** Opening MATERIALS PROVIDED block **
-- ==== Sys2Proof/Syntax.lean ====
section
/-! DEFINITION. The commands of the HX960: host commands that arrive in descriptors, and the events, expiries and
register accesses of the table of operations, one constructor per row. -/

namespace Sys2Proof

/-- The twelve power domains of Table 2.6, in their numbers' order. -/
inductive Dom where
  | host | svc | mem | act | led | can | eth | uwb | sec | adc | bezel | aon
  deriving DecidableEq, Repr, Inhabited

/-- The number of a domain in Table 2.6. -/
def Dom.num : Dom → Nat
  | .host => 0 | .svc => 1 | .mem => 2 | .act => 3 | .led => 4 | .can => 5 | .eth => 6 | .uwb => 7
  | .sec => 8 | .adc => 9 | .bezel => 10 | .aon => 11

/-- The device resets of types 1 to 7 of Table 16.2. -/
inductive ResetType where
  | resetN | software | watchdog | escalation | activation | bezel | limpExit
  deriving DecidableEq, Repr

/-- TYPE of Table 16.2. -/
def ResetType.code : ResetType → Nat
  | .resetN => 1 | .software => 2 | .watchdog => 3 | .escalation => 4 | .activation => 5 | .bezel => 6 | .limpExit => 7

/-- What can wake the device or keep it from sleep (Table 2.2, R53). -/
inductive Wake where
  | kl15
  | localNeed
  | net (bus : Fin 10)
  | pin (n : Fin 4)
  | fio (n : Fin 16)
  | token
  deriving DecidableEq, Repr

/-- The service cores that can trap (Table 16.4). -/
inductive SvcCore where
  | sc0 | sc1 | kc
  deriving DecidableEq, Repr

/-- The header of a descriptor (Tables 4.3 and 4.4) with the ring and the ring index it was fetched from. The opcode and
the operands stand in the `HostCmd` beside it. -/
structure Desc where
  /-- Ring that holds the descriptor. -/
  ring : Fin 128 := 0
  /-- Ring index, modulo 65 536; the slot is this number modulo N (R150). -/
  index : BitVec 16 := 0
  /-- TAG, word W1. -/
  tag : BitVec 32 := 0
  /-- DUE, words W2 and W3; 0 is no launch (R109). -/
  due : BitVec 64 := 0
  /-- LATE_EXEC, bit 16 of W0. -/
  lateExec : Bool := false
  /-- SYNC_REQ, bit 17 of W0. -/
  syncReq : Bool := false
  /-- FENCE, bit 18 of W0. -/
  fence : Bool := false
  /-- IRQ, bit 19 of W0. -/
  irq : Bool := false
  /-- PAYLOAD_ADDR, words W12 and W13. -/
  payAddr : BitVec 64 := 0
  /-- PAYLOAD_LEN, bits [23:0] of W14. -/
  payLen : BitVec 24 := 0
  /-- The payload as a headless worker fetched it over the bridge (R543); empty for a local ring. -/
  fetched : List (BitVec 8) := []
  deriving DecidableEq, Repr, Inhabited

/-- A CAN frame, with the fields of Tables 12.5 and 12.12. -/
structure CanFrame where
  /-- Identifier; a base identifier sits in [28:18]. -/
  id : BitVec 29 := 0
  ide : Bool := false
  rtr : Bool := false
  /-- 0 classical, 1 FD, 2 XL. -/
  fmt : BitVec 2 := 0
  brs : Bool := false
  esi : Bool := false
  /-- Data length code; 0 for XL. -/
  dlc : BitVec 4 := 0
  sdt : BitVec 8 := 0
  vcid : BitVec 8 := 0
  sec : Bool := false
  af : BitVec 32 := 0
  data : List (BitVec 8) := []
  deriving DecidableEq, Repr, Inhabited

/-- What a transceiver's wake detection reports (R494 to R497). -/
inductive WakeSignal where
  /-- The wake-up pattern of a dominant-edge wake. -/
  | edge
  /-- A frame that the selective detector decoded. -/
  | frame (f : CanFrame)
  /-- A stuff, CRC or form error. -/
  | error
  deriving DecidableEq, Repr

/-- A frame of the Plait bridge (Table 14.3). -/
structure PlaitFrame where
  cls : BitVec 4 := 0
  kind : BitVec 4 := 0
  src : BitVec 5 := 0
  dst : BitVec 5 := 0
  /-- PREF: a prefetch-tagged read. -/
  pref : Bool := false
  seq : BitVec 12 := 0
  ack : BitVec 12 := 0
  addr : BitVec 36 := 0
  len : BitVec 9 := 0
  tag : BitVec 11 := 0
  status : BitVec 8 := 0
  /-- Credits freed, cumulative modulo 256: P_H, P_D, NP_H, MSG_H, MSG_D. -/
  pH : BitVec 8 := 0
  pD : BitVec 8 := 0
  npH : BitVec 8 := 0
  msgH : BitVec 8 := 0
  msgD : BitVec 8 := 0
  fleetId : BitVec 8 := 0
  payload : List (BitVec 8) := []
  /-- HCRC is right and every reserved bit is 0 (R515). -/
  good : Bool := true
  deriving DecidableEq, Repr, Inhabited

/-- What one response slot of a poll gives (R556 to R559). -/
structure TokenAnswer where
  slot : Fin 8 := 0
  /-- One first-path arrival (R557). -/
  single : Bool := true
  /-- Antennas on which the STS passes the quality check. -/
  sts : BitVec 4 := 0xF
  /-- Ranged distance from each antenna in cm. -/
  d0 : BitVec 12 := 0
  d1 : BitVec 12 := 0
  d2 : BitVec 12 := 0
  d3 : BitVec 12 := 0
  /-- The answer equals AES-128 of the challenge under the slot's key, as KC compares it. -/
  correct : Bool := true
  deriving DecidableEq, Repr, Inhabited

/-- How a pairing ends (Table 15.6). -/
inductive PairOutcome where
  | confirmed | wrong | timeout
  deriving DecidableEq, Repr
** Closing MATERIALS PROVIDED block **
WORK TO COMPLETE: All of the entries above must be transcribed exactly.

RESPONSE BELOW:
-- ==== Sys2Proof/Syntax.lean ====
section
/-! DEFINITION. The commands of the HX960: host commands that arrive in descriptors, and the events, expiries and
register accesses of the table of operations, one constructor per row. -/

namespace Sys2Proof

/-- The twelve power domains of Table 2.6, in their numbers' order. -/
inductive Dom where
  | host | svc | mem | act | led | can | eth | uwb | sec | adc | bezel | aon
  deriving DecidableEq, Repr, Inhabited

/-- The number of a domain in Table 2.6. -/
def Dom.num : Dom → Nat
  | .host => 0 | .svc => 1 | .mem => 2 | .act => 3 | .led => 4 | .can => 5 | .eth => 6 | .uwb => 7
  | .sec => 8 | .adc => 9 | .bezel => 10 | .aon => 11

/-- The device resets of types 1 to 7 of Table 16.2. -/
inductive ResetType where
  | resetN | software | watchdog | escalation | activation | bezel | limpExit
  deriving DecidableEq, Repr

/-- TYPE of Table 16.2. -/
def ResetType.code : ResetType → Nat
  | .resetN => 1 | .software => 2 | .watchdog => 3 | .escalation => 4 | .activation => 5 | .bezel => 6 | .limpExit => 7

/-- What can wake the device or keep it from sleep (Table 2.2, R53). -/
inductive Wake where
  | kl15
  | localNeed
  | net (bus : Fin 10)
  | pin (n : Fin 4)
  | fio (n : Fin 16)
  | token
  deriving DecidableEq, Repr

/-- The service cores that can trap (Table 16.4). -/
inductive SvcCore where
  | sc0 | sc1 | kc
  deriving DecidableEq, Repr

/-- The header of a descriptor (Tables 4.3 and 4.4) with the ring and the ring index it was fetched from. The opcode and
the operands stand in the `HostCmd` beside it. -/
structure Desc where
  /-- Ring that holds the descriptor. -/
  ring : Fin 128 := 0
  /-- Ring index, modulo 65 536; the slot is this number modulo N (R150). -/
  index : BitVec 16 := 0
  /-- TAG, word W1. -/
  tag : BitVec 32 := 0
  /-- DUE, words W2 and W3; 0 is no launch (R109). -/
  due : BitVec 64 := 0
  /-- LATE_EXEC, bit 16 of W0. -/
  lateExec : Bool := false
  /-- SYNC_REQ, bit 17 of W0. -/
  syncReq : Bool := false
  /-- FENCE, bit 18 of W0. -/
  fence : Bool := false
  /-- IRQ, bit 19 of W0. -/
  irq : Bool := false
  /-- PAYLOAD_ADDR, words W12 and W13. -/
  payAddr : BitVec 64 := 0
  /-- PAYLOAD_LEN, bits [23:0] of W14. -/
  payLen : BitVec 24 := 0
  /-- The payload as a headless worker fetched it over the bridge (R543); empty for a local ring. -/
  fetched : List (BitVec 8) := []
  deriving DecidableEq, Repr, Inhabited

/-- A CAN frame, with the fields of Tables 12.5 and 12.12. -/
structure CanFrame where
  /-- Identifier; a base identifier sits in [28:18]. -/
  id : BitVec 29 := 0
  ide : Bool := false
  rtr : Bool := false
  /-- 0 classical, 1 FD, 2 XL. -/
  fmt : BitVec 2 := 0
  brs : Bool := false
  esi : Bool := false
  /-- Data length code; 0 for XL. -/
  dlc : BitVec 4 := 0
  sdt : BitVec 8 := 0
  vcid : BitVec 8 := 0
  sec : Bool := false
  af : BitVec 32 := 0
  data : List (BitVec 8) := []
  deriving DecidableEq, Repr, Inhabited

/-- What a transceiver's wake detection reports (R494 to R497). -/
inductive WakeSignal where
  /-- The wake-up pattern of a dominant-edge wake. -/
  | edge
  /-- A frame that the selective detector decoded. -/
  | frame (f : CanFrame)
  /-- A stuff, CRC or form error. -/
  | error
  deriving DecidableEq, Repr

/-- A frame of the Plait bridge (Table 14.3). -/
structure PlaitFrame where
  cls : BitVec 4 := 0
  kind : BitVec 4 := 0
  src : BitVec 5 := 0
  dst : BitVec 5 := 0
  /-- PREF: a prefetch-tagged read. -/
  pref : Bool := false
  seq : BitVec 12 := 0
  ack : BitVec 12 := 0
  addr : BitVec 36 := 0
  len : BitVec 9 := 0
  tag : BitVec 11 := 0
  status : BitVec 8 := 0
  /-- Credits freed, cumulative modulo 256: P_H, P_D, NP_H, MSG_H, MSG_D. -/
  pH : BitVec 8 := 0
  pD : BitVec 8 := 0
  npH : BitVec 8 := 0
  msgH : BitVec 8 := 0
  msgD : BitVec 8 := 0
  fleetId : BitVec 8 := 0
  payload : List (BitVec 8) := []
  /-- HCRC is right and every reserved bit is 0 (R515). -/
  good : Bool := true
  deriving DecidableEq, Repr, Inhabited

/-- What one response slot of a poll gives (R556 to R559). -/
structure TokenAnswer where
  slot : Fin 8 := 0
  /-- One first-path arrival (R557). -/
  single : Bool := true
  /-- Antennas on which the STS passes the quality check. -/
  sts : BitVec 4 := 0xF
  /-- Ranged distance from each antenna in cm. -/
  d0 : BitVec 12 := 0
  d1 : BitVec 12 := 0
  d2 : BitVec 12 := 0
  d3 : BitVec 12 := 0
  /-- The answer equals AES-128 of the challenge under the slot's key, as KC compares it. -/
  correct : Bool := true
  deriving DecidableEq, Repr, Inhabited

/-- How a pairing ends (Table 15.6). -/
inductive PairOutcome where
  | confirmed | wrong | timeout
  deriving DecidableEq, Repr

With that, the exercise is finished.